How to complete this task: Go line by line through the data below and count those with the string "tryActive". Give the number only.

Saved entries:
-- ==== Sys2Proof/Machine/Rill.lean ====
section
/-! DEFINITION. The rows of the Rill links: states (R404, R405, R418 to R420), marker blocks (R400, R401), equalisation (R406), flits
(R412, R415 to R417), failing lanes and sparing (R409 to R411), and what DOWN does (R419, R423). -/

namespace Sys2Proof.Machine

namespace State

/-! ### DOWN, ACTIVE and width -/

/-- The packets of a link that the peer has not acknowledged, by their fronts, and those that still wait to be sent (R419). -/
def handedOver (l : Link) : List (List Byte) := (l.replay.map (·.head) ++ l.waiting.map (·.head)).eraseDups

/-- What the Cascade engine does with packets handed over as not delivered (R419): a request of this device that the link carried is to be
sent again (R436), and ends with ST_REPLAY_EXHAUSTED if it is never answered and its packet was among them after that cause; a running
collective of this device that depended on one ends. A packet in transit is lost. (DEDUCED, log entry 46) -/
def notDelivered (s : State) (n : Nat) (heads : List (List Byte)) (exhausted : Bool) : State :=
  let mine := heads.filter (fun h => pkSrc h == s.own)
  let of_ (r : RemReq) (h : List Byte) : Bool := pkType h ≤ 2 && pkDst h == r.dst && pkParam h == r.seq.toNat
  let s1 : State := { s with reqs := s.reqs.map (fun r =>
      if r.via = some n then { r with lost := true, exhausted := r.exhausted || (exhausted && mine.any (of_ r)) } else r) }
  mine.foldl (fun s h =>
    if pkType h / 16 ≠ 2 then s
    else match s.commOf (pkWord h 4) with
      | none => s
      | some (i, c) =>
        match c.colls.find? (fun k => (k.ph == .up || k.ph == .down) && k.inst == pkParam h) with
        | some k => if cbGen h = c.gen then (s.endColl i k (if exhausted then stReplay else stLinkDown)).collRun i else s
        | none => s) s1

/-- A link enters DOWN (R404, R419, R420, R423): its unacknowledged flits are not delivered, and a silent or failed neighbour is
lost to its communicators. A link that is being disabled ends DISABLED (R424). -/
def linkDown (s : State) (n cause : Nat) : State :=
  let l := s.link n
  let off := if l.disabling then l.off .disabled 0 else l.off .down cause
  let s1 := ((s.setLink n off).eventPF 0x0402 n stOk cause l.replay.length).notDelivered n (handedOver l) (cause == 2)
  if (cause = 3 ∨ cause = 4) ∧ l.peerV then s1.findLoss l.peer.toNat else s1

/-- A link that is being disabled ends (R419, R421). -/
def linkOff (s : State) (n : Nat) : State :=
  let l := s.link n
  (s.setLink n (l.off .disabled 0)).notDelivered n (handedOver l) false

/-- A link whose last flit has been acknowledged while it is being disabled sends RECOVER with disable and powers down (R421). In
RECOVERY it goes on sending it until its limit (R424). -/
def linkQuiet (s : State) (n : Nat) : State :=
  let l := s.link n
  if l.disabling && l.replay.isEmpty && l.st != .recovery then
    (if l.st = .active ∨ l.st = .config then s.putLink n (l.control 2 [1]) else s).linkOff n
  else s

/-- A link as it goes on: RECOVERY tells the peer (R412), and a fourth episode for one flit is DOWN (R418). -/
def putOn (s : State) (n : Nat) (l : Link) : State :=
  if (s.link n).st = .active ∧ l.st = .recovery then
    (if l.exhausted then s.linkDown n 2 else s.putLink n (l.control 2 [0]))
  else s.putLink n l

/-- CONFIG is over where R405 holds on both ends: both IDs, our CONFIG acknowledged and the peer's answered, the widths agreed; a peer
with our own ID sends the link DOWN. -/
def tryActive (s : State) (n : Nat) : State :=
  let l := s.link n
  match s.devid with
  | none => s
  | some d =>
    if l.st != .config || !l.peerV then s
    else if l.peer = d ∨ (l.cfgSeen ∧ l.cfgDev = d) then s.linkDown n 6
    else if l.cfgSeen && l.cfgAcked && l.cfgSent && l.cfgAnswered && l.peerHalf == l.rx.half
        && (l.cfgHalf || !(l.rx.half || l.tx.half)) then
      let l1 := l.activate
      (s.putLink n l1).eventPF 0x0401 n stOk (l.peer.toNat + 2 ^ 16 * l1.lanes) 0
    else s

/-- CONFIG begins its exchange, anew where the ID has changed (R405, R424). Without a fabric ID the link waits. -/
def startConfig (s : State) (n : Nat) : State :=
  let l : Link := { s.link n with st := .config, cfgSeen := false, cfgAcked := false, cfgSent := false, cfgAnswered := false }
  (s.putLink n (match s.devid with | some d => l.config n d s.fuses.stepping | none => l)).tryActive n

Output for this exercise: 2